The execution marks an alarming escalation in Saudi Arabia’s use of the death penalty, said Amnesty International on Tuesday, noting that among those put to death was a young shia man, identified as Abdulkareem al-Hawaj, who was convicted of offenses related to his involvement in anti-government protests that took place while he was under the age of 16.

“Today’s mass execution is a chilling demonstration of the Saudi Arabian authorities callous disregard for human life. It is also yet another gruesome indication of how the death penalty is being used as a political tool to crush dissent from within the country’s Shia minority,” said Lynn Maalouf, the Middle East Research Director at Amnesty International.

 “The use of the death penalty is always appalling but it is even more shocking when it is applied after unfair trials or against people who were under 18 at the time of the crime, in flagrant violation of international law,” Maalouf added.

Under international law, the use of the death penalty against people who were under the age of 18 at the time of the crime is strictly prohibited.

“Instead of stepping up executions at an alarming rate in the name of countering terrorism, Saudi Arabia’s must halt this bloody execution spree immediately and establish an official moratorium on executions as a first step towards abolishing the death penalty completely,” said Maalouf.

Earlier this month, Amnesty International warned that Saudi Arabia is making use of the death penalty to crush opposition figures.

The London-based rights group said Saudi Arabia’s public prosecutor was seeking the death penalty for more people, noting that prominent preacher Sheikh Salman al-Awdah was one of those targeted for execution.

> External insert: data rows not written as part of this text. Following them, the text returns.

-- ==== Sys2Proof/Machine/Mailbox.lean ====
section
/-! DEFINITION. The control mailboxes (R362 to R368), what the host and the firmware write to registers (R334, R355, R356, R358
to R360, R377, R378, R418, R477), and how a command's response is written (R365). -/

namespace Sys2Proof.Machine

/-- A command as the firmware reads it from the accepted copy (R364). -/
structure Cmd where
  op : Nat
  plen : Nat
  part : Nat
  tag : Nat
  clear : Bool
  params : List Byte
deriving DecidableEq, Repr

/-- The command in a mailbox's copy. -/
def Mbx.command (b : Mbx) : Cmd :=
  let h := b.copy.read 0 32
  let plen := fieldAt h 2 2
  ⟨fieldAt h 0 2, plen, fieldAt h 4 1, fieldAt h 8 8,
    decide (fieldAt h 5 3 = 0) && decide (fieldAt h 16 16 = 0), b.copy.read 32 (min plen 4064)⟩

/-- A field of n bytes of the parameter block (R386). -/
def Cmd.field (c : Cmd) (o n : Nat) : Nat := fieldAt c.params o n

/-- n parameter bytes from offset o are 0. -/
def Cmd.zero (c : Cmd) (o n : Nat) : Bool := decide (c.field o n = 0)

/-- What the header's PART may be (R388). -/
inductive PartUse | p | none | either
deriving DecidableEq, Repr

/-- The states column of R388. -/
inductive StateRule | any | empty | notRunning | stopped
deriving DecidableEq, Repr

/-- A row of the command summary (R388): PART, states, class (0 free, 1 partition, 2 module), parameter block length. -/
structure OpInfo where
  use : PartUse
  rule : StateRule
  cls : Nat
  len : Nat

/-- The command summary (R388) with the parameter lengths of R389 to R414; the parameters give the counts on which some
lengths depend. -/
def opInfo (op : Nat) (bs : List Byte) : Option OpInfo :=
  match op with
  | 0x0001 => some ⟨.none, .any, 0, 0⟩
  | 0x0002 => some ⟨.none, .any, 0, 0⟩
  | 0x0003 => some ⟨.none, .any, 0, 8⟩
  | 0x0010 => some ⟨.p, .empty, 1, 144 + 16 * fieldAt bs 5 1⟩
  | 0x0011 => some ⟨.p, .notRunning, 1, 0⟩
  | 0x0012 => some ⟨.p, .any, 1, 0⟩
  | 0x0013 => some ⟨.p, .any, 1, 0⟩
  | 0x0014 => some ⟨.p, .notRunning, 1, 144 + 16 * fieldAt bs 5 1⟩
  | 0x0015 => some ⟨.p, .any, 0, 0⟩
  | 0x0016 => some ⟨.p, .any, 1, 8⟩
  | 0x0020 => some ⟨.none, .any, 1, 24⟩
  | 0x0021 => some ⟨.p, .any, 1, 32⟩
  | 0x0022 => some ⟨.p, .any, 1, 16⟩
  | 0x0023 => some ⟨.p, .any, 1, 32⟩
  | 0x0024 => some ⟨.p, .any, 1, 8⟩
  | 0x0030 => some ⟨.p, .notRunning, 1, 40⟩
  | 0x0031 => some ⟨.p, .notRunning, 1, 8⟩
  | 0x0040 => some ⟨.p, .any, 1, 24⟩
  | 0x0041 => some ⟨.p, .stopped, 1, 24⟩
  | 0x0050 => some ⟨.none, .any, 0, 8⟩
  | 0x0051 => some ⟨.none, .any, 0, 0⟩
  | 0x0052 => some ⟨.none, .any, 2, 0⟩
  | 0x0060 => some ⟨.none, .any, 2, 16⟩
  | 0x0061 => some ⟨.either, .any, 0, 32⟩
  | 0x0070 => some ⟨.none, .any, 2, 4 + fieldAt bs 0 2⟩
  | 0x0071 => some ⟨.none, .any, 0, 0⟩
  | 0x0080 => some ⟨.either, .any, 2, 24⟩
  | _ => none

/-- PART is one that the command allows. -/
def PartUse.ok (u : PartUse) (part : Nat) : Bool :=
  match u with
  | .p => decide (part < 16)
  | .none => decide (part = 0xFF)
  | .either => decide (part < 16) || decide (part = 0xFF)

/-- The commands that a FAILED module still carries out (R368). -/
def exemptFailed (op : Nat) : Bool := [0x0001, 0x0002, 0x0050, 0x0061, 0x0060].contains op

/-- The command that a BUSY mailbox holds: one refused at its acceptance has ended. -/
def Mbx.holds (b : Mbx) : Option Cmd := if b.state = 1 ∧ (b.ran = true ∨ b.result.isNone = true) then some b.command else none

/-- Every mailbox of both ports but one. -/
def otherMailboxes (p : PortId) (m : Nat) : List (PortId × Nat) :=
  ([PortId.a, .b].flatMap fun r => (List.range 4).map fun k => (r, k)).filter fun e => e != (p, m)

/-- A conflict of R366. -/
def conflicts (p : PortId) (m : Nat) (c : Cmd) (cls : Nat) (s : State) : Bool :=
  (otherMailboxes p m).any fun e =>
    match (s.mbx e.1 e.2).holds with
    | none => false
    | some d =>
      match opInfo d.op d.params with
      | none => false
      | some i => (cls == 2 && i.cls == 2) || (cls == 1 && i.cls == 1 && decide (c.part < 16) && d.part == c.part)

/-- The state rules of R387 and R388. -/
def stateStatus (r : StateRule) (x : Part) : Option Nat :=
  match r, x.st with
  | .empty, .empty => none
  | .empty, _ => some stNoResources
  | _, .empty => some stBadParameter
  | .any, _ => none
  | .notRunning, .running => some stNotStopped
  | .notRunning, _ => none
  | .stopped, .running => some stNotStopped
  | .stopped, .configured => some stBadCommand
  | .stopped, _ => none

/-- What the acceptance checks of R364 give a command: a status that ends it, or none. -/
def acceptStatus (p : PortId) (m : Nat) (c : Cmd) (s : State) : Option Nat :=
  match opInfo c.op c.params with
  | none => some stBadCommand
  | some i =>
    let x := s.part c.part
    if !c.clear || decide (c.plen ≠ i.len) || decide (4064 < c.plen) || !i.use.ok c.part then some stBadParameter
    else if s.modh = .failed ∧ exemptFailed c.op = false then some stNoResources
    else if c.part < 16 ∧ x.st ≠ .empty ∧ x.owner ≠ p ∧ c.op ≠ 0x0015 ∧ c.op ≠ 0x0010 then some stNotOwner
    else if conflicts p m c i.cls s then some stBusyRefused
    else if c.part < 16 ∧ (stateStatus i.rule x).isSome then stateStatus i.rule x
    else if c.op = 0x0080 ∧ (c.field 0 1 = 0 ∨ 5 < c.field 0 1) then some stBadParameter
    else none

/-- The firmware runs on the control cores (R363). -/
def State.fwUp (s : State) : Bool := s.hs.fwRun && !s.hs.fwRestart

/-- A doorbell is accepted (R363). -/
def doorbellTaken (p : PortId) (m : Nat) (s : State) : Bool :=
  decide ((s.mbx p m).state ≠ 1) && decide (s.modh ≠ .initializing) && !(s.port p).quiesced && s.fwUp

/-- A counter of refusals holds at 2^32 − 1 (R362, R377). -/
def bump32 (n : Nat) : Nat := min (n + 1) (2 ^ 32 - 1)

/-- A refused doorbell (R363). -/
def refuseDoorbell (p : PortId) (m : Nat) (s : State) : State := s.updMbx p m fun b => { b with refused := bump32 b.refused }

/-- What a command is judged by, as it stands at its acceptance (R387, R412). -/
def seenBy (part : Nat) (s : State) : Seen :=
  let x := s.part part
  ⟨x.st, startRefusal x, (List.range 64).filter fun b => (s.lane b).retired⟩

/-- A write of RING = 1 (R363, R364, R391). -/
def ringMailbox (p : PortId) (m : Nat) (s : State) : State :=
  if doorbellTaken p m s then
    let s := s.updMbx p m fun b => { b with
      state := 1, seq := (b.seq + 1) % 2 ^ 32, copy := b.cmd, ran := false, result := none, order := s.hs.accepted }
    let s := s.updHs fun h => { h with accepted := h.accepted + 1 }
    let s := s.updMbx p m fun b => { b with seen := seenBy b.command.part s }
    match acceptStatus p m (s.mbx p m).command s with
    | some st => s.updMbx p m fun b => { b with result := some ⟨st, []⟩ }
    | none => s
  else refuseDoorbell p m s

/-- MBX_DOORBELL_REFUSED (R363): a write of RING = 1 that is not accepted. -/
def execMbxDoorbellRefused (p : PortId) (m : MbxId) (s : State) : Answer :=
  .next (if s.reaches p && !doorbellTaken p m s then refuseDoorbell p m s else s)

/-- A write of HMB_CMD (R377, R378): OP and ARG, and whether OP's half is written. -/
def writeHmb (p : PortId) (opHalf : Bool) (op arg : Nat) (s : State) : State :=
  s.updPort p fun x =>
    if x.hmb.state = 1 then { x with hmb := { x.hmb with refused := bump32 x.hmb.refused } }
    else if opHalf && decide (op ≠ 0) then { x with hmb := { x.hmb with state := 1, op := op, arg := arg, done := none } }
    else { x with hmb := { x.hmb with arg := arg } }

/-- HMB_CMD_REFUSED (R378): a write while BUSY. -/
def execHmbCmdRefused (p : PortId) (value : Word) (s : State) : Answer :=
  .next (if s.reaches p && decide ((s.port p).hmb.state = 1) then
      writeHmb p true (wf64 value 3 0) (wf64 value 63 32) s else s)

/-- The bytes of a 64-bit register with a write laid over them (R356). -/
def mergeReg (old : Nat) (o : Nat) (data : List Byte) : Word := BitVec.ofNat 64 (leNat (overlay (leBytes old 8) o data))

/-- The 16 bytes of an MSI-X table entry. -/
def msixBytes (e : MsixEntry) : List Byte := leBytes e.addr.toNat 8 ++ leBytes e.data 4 ++ leBytes (b2n e.masked) 4

/-- The entry that 16 bytes spell. -/
def msixOf (bs : List Byte) : MsixEntry := ⟨BitVec.ofNat 64 (fieldAt bs 0 8), fieldAt bs 8 4, fieldAt bs 12 1 % 2 == 1⟩

/-- A write of the MSI-X table (R355, R358, log 31): a vector that is unmasked with its pending bit set is sent. -/
def writeMsix (p : PortId) (o : Nat) (data : List Byte) (s : State) : State :=
  let v := o / 16
  let e := msixOf (overlay (msixBytes (SMap.get MsixEntry.reset v (s.port p).msix)) (o % 16) data)
  sendPending p (s.updPort p fun x => { x with msix := SMap.set MsixEntry.reset v e x.msix })

/-- A write of a port register of BAR0 below 0x2000 (R359, R362, R377), as its 64-bit register and the place within. -/
def writePortReg (p : PortId) (base o : Nat) (data : List Byte) (s : State) : State :=
  let x := s.port p
  let v := mergeReg 0 o data
  let low := decide (o = 0)
  if base = 0x0010 then s.updPort p fun x => { x with intCause := x.intCause &&& (v.toNat ^^^ (2 ^ 64 - 1)) }
  else if base = 0x0040 then s.updPort p fun x => { x with ntc := x.ntc.writeBase (mergeReg x.ntc.baseWord.toNat o data) }
  else if base = 0x0048 then (if low then s.updPort p fun x => { x with ntc := { x.ntc with head := wf64 v 15 0 } } else s)
  else if base = 0x0060 then s.updPort p fun x => { x with hpr := x.hpr.writeBase (mergeReg x.hpr.baseWord.toNat o data) }
  else if base = 0x0068 then (if low then s.updPort p fun x => { x with hpr := { x.hpr with head := wf64 v 15 0 } } else s)
  else if 0x0100 ≤ base ∧ base < 0x0180 ∧ base % 0x20 = 0 then
    (if low && wbit v 0 then ringMailbox p ((base - 0x0100) / 0x20) s else s)
  else if base = 0x0200 then
    writeHmb p low (wf64 v 3 0) (wf64 (mergeReg (x.hmb.arg * 2 ^ 32) o data) 63 32) s
  else s

/-- A write of BAR0 by the host (R355, R356). -/
def writeBar0 (p : PortId) (off : Nat) (data : List Byte) (s : State) : State :=
  let n := data.length
  let reg := (n == 4 || n == 8) && decide (off % n = 0)
  let o := off % 8
  if off < 0x2000 then (if reg then writePortReg p (off - o) o data s else s)
  else if off < 0x4000 then
    (if reg && decide (o = 0) then
      doorbell p ((off - 0x2000) / 512) ((off - 0x2000) / 8 % 64) (mergeReg 0 0 data) s else s)
  else if off < 0x4400 then (if reg then writeMsix p (off - 0x4000) data s else s)
  else if 0x8000 ≤ off ∧ off < 0x10000 ∧ off % 0x2000 < 0x1000 ∧ off % 64 + n ≤ 64 then
    s.updMbx p ((off - 0x8000) / 0x2000) fun b => { b with cmd := b.cmd.write (off % 0x2000) data }
  else s

/-- A write of a die's translation registers by the firmware (R332, R334). -/
def writeDieReg (d off : Nat) (data : List Byte) (s : State) : State :=
  let o := off % 8
  let v := mergeReg 0 o data
  if off / 8 = 0 then s.updDie d fun x => { x with
    badRes := x.badRes && !wbit v 33
    fqOvf := x.fqOvf && !wbit v 32 }
  else if off = 8 then (if wbit v 8 then fqAbort d (wf64 v 7 0) s else fqRetry d (wf64 v 7 0) s)
  else if off / 8 = 2 then s.updDie d fun x => { x with hotThresh := wf64 (mergeReg x.hotThresh o data) 7 0 }
  else s

/-- A write of a chatter threshold (R418). -/
def writeChat (off : Nat) (data : List Byte) (s : State) : State :=
  let c := off / 8
  if 1 ≤ c ∧ c ≤ 0x0D then
    let v := wf64 (mergeReg (thresholdReg c s) (off % 8) data) 31 0
    { s with chat := { s.chat with thresh := SMap.set none c (some v) s.chat.thresh } }
  else s

/-- An access of a register is aligned and of 4 or 8 bytes (R356). -/
def regSize (off : Nat) (data : List Byte) : Bool :=
  (data.length == 4 || data.length == 8) && decide (off % data.length = 0)

/-- REGISTER_WRITE: a write by the host (R354, R355, R383), by the firmware (R312, R334, R418, R467) or over the management bus (R477). -/
def execRegisterWrite (sp : RegSpace) (offset : Nat) (data : List Byte) (s : State) : Answer :=
  .next (match sp with
    | .bar0 p => if s.reaches p then writeBar0 p offset data s else s
    | .pcie p r => if s.running && (s.port p).linkUp then writePcie p r offset data s else s
    | .stack _ => s
    | .power => s
    | .die d => if s.fwUp && regSize offset data then writeDieReg d offset data s else s
    | .chat => if s.fwUp && regSize offset data then writeChat offset data s else s
    | .alert =>
      match data with
      | [b] => if offset = 10 then
          { s with mgmt := { s.mgmt with alert := s.mgmt.alert &&& (b.toNat % 16 ^^^ 15) } } else s
      | _ => s)

/-- A command's response is written and its mailbox completes (R365): header and block, over what the area held. -/
def completeMailbox (p : PortId) (m : Nat) (r : MbxResult) (s : State) : State :=
  let b := s.mbx p m
  let c := b.command
  let h := leBytes c.op 2 ++ leBytes r.data.length 2 ++ leBytes r.status 1 ++ leBytes 0 3 ++ leBytes c.tag 8
    ++ leBytes b.seq 4 ++ List.replicate 12 0
  raiseVector p m (s.updMbx p m fun b => { b with
    resp := b.resp.write 0 (h ++ r.data)
    lastStat := r.status
    abandoned := false
    state := if r.status = stOk then 2 else 3
    result := none })

/-- MBX_COMMAND_COMPLETE (R365). -/
def execMbxCommandComplete (p : PortId) (m : MbxId) (s : State) : Answer :=
  let b := s.mbx p m
  .next (if b.state = 1 ∧ s.fwUp = true then
      (match b.result with
        | some r => completeMailbox p m r s
        | none => s)
    else s)

/-- A mailbox holds a command of this opcode that the firmware has still to carry out. -/
def toRun (p : PortId) (m op : Nat) (s : State) : Bool :=
  let b := s.mbx p m
  s.fwUp && decide (b.state = 1) && !b.ran && b.result.isNone && decide (b.command.op = op)

/-- A command is carried out, and ends in the same step when its result is there (R365); a result that comes later, and the refusal
of a command at its acceptance, are ended by MBX_COMMAND_COMPLETE. -/
def runLater (p : PortId) (m op : Nat) (f : Cmd → State → State × Option MbxResult) (s : State) : State :=
  if toRun p m op s then
    let c := (s.mbx p m).command
    let (s, r) := f c (s.updMbx p m fun b => { b with ran := true })
    match r with
    | some r => completeMailbox p m r s
    | none => s
  else s

/-- A command is carried out and ends. -/
def runCmd (p : PortId) (m op : Nat) (f : Cmd → State → State × MbxResult) (s : State) : State :=
  runLater p m op (fun c s => let (s, r) := f c s; (s, some r)) s

/-- A result with a status and no response block (R386). -/
def MbxResult.only (st : Nat) : MbxResult := ⟨st, []⟩
/-- OK with a response block. -/
def MbxResult.ok (bs : List Byte) : MbxResult := ⟨stOk, bs⟩

end Sys2Proof.Machine
end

The Prisoners of Conscience, which is an independent non-governmental organization advocating human rights in Saudi Arabia, also announced in a post on its official Twitter page that Awdah, along with two other clerics, identified as Awad al-Qarni and Ali al-Omari, had been in prison for 19 months with no legal reasons.

The activists were detained in a sweeping crackdown weeks before Saudi Arabia overturned the world's only ban on female motorists on June 24, 2018. The women had staunchly advocated for the right to drive.

Over the past years, Riyadh has redefined its anti-terrorism laws to target activism.

Tuesday’s mass execution was Saudi Arabia's largest in the past three years. In January 2016, Saudi authorities executed Shia cleric Sheikh Nimr Baqir al-Nimr, who was an outspoken critic of the Riyadh regime, along with 46 other men on terrorism charges. Nimr had been arrested in Qatif, Eastern Province, in 2012.

Saudi Arabia has stepped up politically-motivated arrests, prosecution and conviction of peaceful dissident writers and human rights campaigners.

Saudi officials have also intensified crackdown in the country's Shia-populated Eastern Province.

Eastern Province has been the scene of peaceful demonstrations since February 2011. Protesters have been demanding reforms, freedom of expression, the release of political prisoners, and an end to economic and religious discrimination against the oil-rich region.

The protests have been met with a heavy-handed crackdown by the regime, with regime forces increasing security measures across the province.